theorem linkLost_effect (s : State) (p : Nat) (hp : p < 12) (h7 : s.phase p = 7) (hready : s.get (F.UNIT_STATE_STATE (entPort p)) = 2)
    (hmiss : 4 ≤ (s.optic p).missSlots) (t : State) (ht : linkLost p s = t) : t.get (F.UNIT_STATE_STATE (entPort p)) = 3
      ∧ t.get (F.SPK_CAD_DELAY_VALID p) = 0 := by
  have hu : s.unitReady (entPort p) = true := by
    rw [s.unitReady_port p (by omega), hready]
    rfl
  obtain ⟨s1, hs1⟩ : ∃ s1, (if (s.optic p).linkFailed then s.set (F.OPT_STATE_FAIL_REASON p) 9 else s) = s1 := ⟨_, rfl⟩
  have heq : t = ((s1.linkDown p).setUnit (entPort p) usDraining).pumpAll := by
    rw [← ht, ← hs1]
    exact if_pos ⟨h7, hu, .inl hmiss⟩
  have hpaddr : A.SPK_CAD_DELAY p < 0x300000020000 ∧ 0x300000010000 ≤ A.SPK_CAD_DELAY p := by
    simp only [A.SPK_CAD_DELAY, optReg, spkReg, if_pos hp]
    omega
  refine ⟨?_, ?_⟩
  · rw [heq, (State.pumpAll_frame _).get _ (portUnit_drop p (by omega))]
    exact State.setUnit_port _ _ _ (by omega) (by decide)
  · rw [heq, (State.pumpAll_frame _).get _ (drop_page _ hpaddr.2 hpaddr.1), (State.setUnit_portFrame _ _ _ (by omega)).get _ ?_,
      s1.linkDown_valid p hp]
    have h1 := portUnit_addr p (by omega)
    have h2 : 0x300000020000 ≤ A.MGMT_ERR ∧ 0x300000020000 ≤ A.ALERT_CAUSE := by decide
    simp only [List.mem_cons, List.not_mem_nil, or_false, show (F.SPK_CAD_DELAY_VALID p).addr = A.SPK_CAD_DELAY p from rfl]
    omega

theorem portDrainDone_effect (s : State) (p : Nat) (hp : p < 12) (h7 : s.phase p = 7)
    (hdrain : s.get (F.UNIT_STATE_STATE (entPort p)) = 3)
    (hmiss : 4 ≤ (s.optic p).missSlots) (hpend : s.get (F.UNIT_STATE_ENABLE_PENDING (entPort p)) = 0) (hcredit : s.rt.credit.length = 12)
    (t : State) (ht : portDrainDone p s = t) : t.get (F.UNIT_STATE_STATE (entPort p)) = 4
      ∧ t.rt.credit.getD p [] = List.replicate 8 34 ∧ (∀ x ∈ t.rt.out, x.port ≠ p) := by
  obtain ⟨u, hu⟩ : ∃ u, s.setUnit (entPort p) usDown = u := ⟨_, rfl⟩
  have hfresh (f : Field) : (u.portFresh p).get f = u.get f := State.get_congr f (State.reg_congr _ rfl rfl rfl rfl)
  have hpend' : u.get (F.UNIT_STATE_ENABLE_PENDING (entPort p)) = 0 := by
    rw [← hu, State.setUnit_portField s p usDown _ (by omega) rfl rfl, hpend]
  have heq : t = u.portFresh p := by
    rw [← ht, portDrainDone, if_pos ⟨h7, by rw [s.unit_port p (by omega), hdrain]; rfl, .inl hmiss⟩]
    dsimp only
    rw [hu, if_neg]
    rw [State.on, hfresh, hpend']
    decide
  have hrt : u.rt = s.rt := hu ▸ s.setUnit_rt _ _
  refine ⟨?_, ?_, ?_⟩
  · rw [heq, hfresh, ← hu]
    exact s.setUnit_port p _ (by omega) (by decide)
  · rw [heq]
    refine (getD_set_eq _ _ _ _ _ (?_ : p < u.rt.credit.length)).trans (if_pos rfl)
    rw [hrt, hcredit]
    exact hp
  · rw [heq]
    intro x hx
    simpa using (List.mem_filter.mp hx).2

theorem State.transitDrop_only (s : State) (src reason vc n : Nat) : s.transitDrop src reason vc n = { s with
    regs := (s.transitDrop src reason vc n).regs, mgmt := (s.transitDrop src reason vc n).mgmt } := s.faultOnce_only _ _ _ _

theorem State.dropPort_get (s : State) (p reason : Nat) (f : Field) (hf : f.addr ≠ A.FAULT_LOST) : (s.dropPort p reason).get f = s.get
    f := by
  unfold State.dropPort
  dsimp only
  split
  · exact s.get_setHeld _ f
  · rw [State.transitDrop, State.faultOnce_get _ _ _ _ _ f hf, State.get_setHeld]

theorem State.dropPort_opt (s : State) (p reason : Nat) : (s.dropPort p reason).opt = s.opt := by
  unfold State.dropPort
  dsimp only
  split
  · rfl
  · rw [State.transitDrop_only]

/-- The reset of a READY Spoke port whose 12 V has not tripped: it trains from DETECT. -/
theorem State.resetPort_effect (s : State) (p : Nat) (hp : p < 12) (hready : s.get (F.UNIT_STATE_STATE (entPort p)) = 2)
    (htrip : (s.optic p).tripped = false) (t : State) (ht : s.resetPort p = t) : t.get (F.UNIT_STATE_STATE (entPort p)) = 1
      ∧ t.get F.RT_DROP_WDOG = s.get F.RT_DROP_WDOG := by
  obtain ⟨u, hu⟩ : ∃ u, ((s.bump F.RT_DROP_PORT_RESET).dropPort p 2).portFresh p = u := ⟨_, rfl⟩
  have hget (f : Field) (hf : f.addr ≠ A.FAULT_LOST) : u.get f = (s.bump F.RT_DROP_PORT_RESET).get f := by
    rw [← hu]
    exact (State.get_congr f (State.reg_congr _ rfl rfl rfl rfl)).trans (State.dropPort_get _ _ _ f hf)
  have hunit : u.unit (entPort p) = 2 := by
    rw [u.unit_port p (by omega), hget _ (portUnit_ne p _ (by omega) (by decide)), State.bump, State.add,
      State.get_set_ne _ _ _ _ (portUnit_ne p _ (by omega) (by decide)), hready]
  have hopt : u.opt = s.opt := by
    rw [← hu]
    exact (State.dropPort_opt _ _ _).trans (State.bump_opt _ _)
  obtain ⟨v, hv⟩ : ∃ v, u.set (F.OPT_STATE_ATTEMPTS p) 0 = v := ⟨_, rfl⟩
  have htrip' (x : State) (hx : x.opt = s.opt) : (x.optic p).tripped = false := by rw [State.optic, hx]; exact htrip
  have heq : t = (v.enterDetect p).modOptic p fun o => { o with trainEpochs := 0 } := by
    rw [← ht, State.resetPort, if_pos hp, hu]
    simp only [hunit]
    rw [State.retrainLost, htrip' u hopt, hv]
    rfl
  obtain ⟨h1, h2⟩ := v.enterDetect_effect p hp (htrip' v (by rw [← hv]; exact hopt)) _ rfl
  have hmod (f : Field) : t.get f = (v.enterDetect p).get f := heq ▸ State.get_congr f (State.reg_congr _ rfl rfl rfl rfl)
  refine ⟨(hmod _).trans h1, (hmod _).trans ((h2 _ (offPage_drop p (by omega)) ⟨rfl, by decide⟩).trans ?_)⟩
  have hne : F.RT_DROP_WDOG.addr ≠ (F.OPT_STATE_ATTEMPTS p).addr := fun e => by
    have h := (offPage_drop p (by omega)).1
    rw [show A.RT_DROP = optReg p + 0x10 from e] at h
    omega
  rw [← hv, State.get_set_ne _ _ _ _ hne, hget _ (by decide)]
  exact State.get_set_apart _ _ _ _ rfl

|---|

Exercise details: Extract every record and return it verbatim.

Solution for this problem:
theorem linkLost_effect (s : State) (p : Nat) (hp : p < 12) (h7 : s.phase p = 7) (hready : s.get (F.UNIT_STATE_STATE (entPort p)) = 2)
    (hmiss : 4 ≤ (s.optic p).missSlots) (t : State) (ht : linkLost p s = t) : t.get (F.UNIT_STATE_STATE (entPort p)) = 3
      ∧ t.get (F.SPK_CAD_DELAY_VALID p) = 0 := by
  have hu : s.unitReady (entPort p) = true := by
    rw [s.unitReady_port p (by omega), hready]
    rfl
  obtain ⟨s1, hs1⟩ : ∃ s1, (if (s.optic p).linkFailed then s.set (F.OPT_STATE_FAIL_REASON p) 9 else s) = s1 := ⟨_, rfl⟩
  have heq : t = ((s1.linkDown p).setUnit (entPort p) usDraining).pumpAll := by
    rw [← ht, ← hs1]
    exact if_pos ⟨h7, hu, .inl hmiss⟩
  have hpaddr : A.SPK_CAD_DELAY p < 0x300000020000 ∧ 0x300000010000 ≤ A.SPK_CAD_DELAY p := by
    simp only [A.SPK_CAD_DELAY, optReg, spkReg, if_pos hp]
    omega
  refine ⟨?_, ?_⟩
  · rw [heq, (State.pumpAll_frame _).get _ (portUnit_drop p (by omega))]
    exact State.setUnit_port _ _ _ (by omega) (by decide)
  · rw [heq, (State.pumpAll_frame _).get _ (drop_page _ hpaddr.2 hpaddr.1), (State.setUnit_portFrame _ _ _ (by omega)).get _ ?_,
      s1.linkDown_valid p hp]
    have h1 := portUnit_addr p (by omega)
    have h2 : 0x300000020000 ≤ A.MGMT_ERR ∧ 0x300000020000 ≤ A.ALERT_CAUSE := by decide
    simp only [List.mem_cons, List.not_mem_nil, or_false, show (F.SPK_CAD_DELAY_VALID p).addr = A.SPK_CAD_DELAY p from rfl]
    omega

theorem portDrainDone_effect (s : State) (p : Nat) (hp : p < 12) (h7 : s.phase p = 7)
    (hdrain : s.get (F.UNIT_STATE_STATE (entPort p)) = 3)
    (hmiss : 4 ≤ (s.optic p).missSlots) (hpend : s.get (F.UNIT_STATE_ENABLE_PENDING (entPort p)) = 0) (hcredit : s.rt.credit.length = 12)
    (t : State) (ht : portDrainDone p s = t) : t.get (F.UNIT_STATE_STATE (entPort p)) = 4
      ∧ t.rt.credit.getD p [] = List.replicate 8 34 ∧ (∀ x ∈ t.rt.out, x.port ≠ p) := by
  obtain ⟨u, hu⟩ : ∃ u, s.setUnit (entPort p) usDown = u := ⟨_, rfl⟩
  have hfresh (f : Field) : (u.portFresh p).get f = u.get f := State.get_congr f (State.reg_congr _ rfl rfl rfl rfl)
  have hpend' : u.get (F.UNIT_STATE_ENABLE_PENDING (entPort p)) = 0 := by
    rw [← hu, State.setUnit_portField s p usDown _ (by omega) rfl rfl, hpend]
  have heq : t = u.portFresh p := by
    rw [← ht, portDrainDone, if_pos ⟨h7, by rw [s.unit_port p (by omega), hdrain]; rfl, .inl hmiss⟩]
    dsimp only
    rw [hu, if_neg]
    rw [State.on, hfresh, hpend']
    decide
  have hrt : u.rt = s.rt := hu ▸ s.setUnit_rt _ _
  refine ⟨?_, ?_, ?_⟩
  · rw [heq, hfresh, ← hu]
    exact s.setUnit_port p _ (by omega) (by decide)
  · rw [heq]
    refine (getD_set_eq _ _ _ _ _ (?_ : p < u.rt.credit.length)).trans (if_pos rfl)
    rw [hrt, hcredit]
    exact hp
  · rw [heq]
    intro x hx
    simpa using (List.mem_filter.mp hx).2

theorem State.transitDrop_only (s : State) (src reason vc n : Nat) : s.transitDrop src reason vc n = { s with
    regs := (s.transitDrop src reason vc n).regs, mgmt := (s.transitDrop src reason vc n).mgmt } := s.faultOnce_only _ _ _ _

theorem State.dropPort_get (s : State) (p reason : Nat) (f : Field) (hf : f.addr ≠ A.FAULT_LOST) : (s.dropPort p reason).get f = s.get
    f := by
  unfold State.dropPort
  dsimp only
  split
  · exact s.get_setHeld _ f
  · rw [State.transitDrop, State.faultOnce_get _ _ _ _ _ f hf, State.get_setHeld]

theorem State.dropPort_opt (s : State) (p reason : Nat) : (s.dropPort p reason).opt = s.opt := by
  unfold State.dropPort
  dsimp only
  split
  · rfl
  · rw [State.transitDrop_only]

/-- The reset of a READY Spoke port whose 12 V has not tripped: it trains from DETECT. -/
theorem State.resetPort_effect (s : State) (p : Nat) (hp : p < 12) (hready : s.get (F.UNIT_STATE_STATE (entPort p)) = 2)
    (htrip : (s.optic p).tripped = false) (t : State) (ht : s.resetPort p = t) : t.get (F.UNIT_STATE_STATE (entPort p)) = 1
      ∧ t.get F.RT_DROP_WDOG = s.get F.RT_DROP_WDOG := by
  obtain ⟨u, hu⟩ : ∃ u, ((s.bump F.RT_DROP_PORT_RESET).dropPort p 2).portFresh p = u := ⟨_, rfl⟩
  have hget (f : Field) (hf : f.addr ≠ A.FAULT_LOST) : u.get f = (s.bump F.RT_DROP_PORT_RESET).get f := by
    rw [← hu]
    exact (State.get_congr f (State.reg_congr _ rfl rfl rfl rfl)).trans (State.dropPort_get _ _ _ f hf)
  have hunit : u.unit (entPort p) = 2 := by
    rw [u.unit_port p (by omega), hget _ (portUnit_ne p _ (by omega) (by decide)), State.bump, State.add,
      State.get_set_ne _ _ _ _ (portUnit_ne p _ (by omega) (by decide)), hready]
  have hopt : u.opt = s.opt := by
    rw [← hu]
    exact (State.dropPort_opt _ _ _).trans (State.bump_opt _ _)
  obtain ⟨v, hv⟩ : ∃ v, u.set (F.OPT_STATE_ATTEMPTS p) 0 = v := ⟨_, rfl⟩
  have htrip' (x : State) (hx : x.opt = s.opt) : (x.optic p).tripped = false := by rw [State.optic, hx]; exact htrip
  have heq : t = (v.enterDetect p).modOptic p fun o => { o with trainEpochs := 0 } := by
    rw [← ht, State.resetPort, if_pos hp, hu]
    simp only [hunit]
    rw [State.retrainLost, htrip' u hopt, hv]
    rfl
  obtain ⟨h1, h2⟩ := v.enterDetect_effect p hp (htrip' v (by rw [← hv]; exact hopt)) _ rfl
  have hmod (f : Field) : t.get f = (v.enterDetect p).get f := heq ▸ State.get_congr f (State.reg_congr _ rfl rfl rfl rfl)
  refine ⟨(hmod _).trans h1, (hmod _).trans ((h2 _ (offPage_drop p (by omega)) ⟨rfl, by decide⟩).trans ?_)⟩
  have hne : F.RT_DROP_WDOG.addr ≠ (F.OPT_STATE_ATTEMPTS p).addr := fun e => by
    have h := (offPage_drop p (by omega)).1
    rw [show A.RT_DROP = optReg p + 0x10 from e] at h
    omega
  rw [← hv, State.get_set_ne _ _ _ _ hne, hget _ (by decide)]
  exact State.get_set_apart _ _ _ _ rfl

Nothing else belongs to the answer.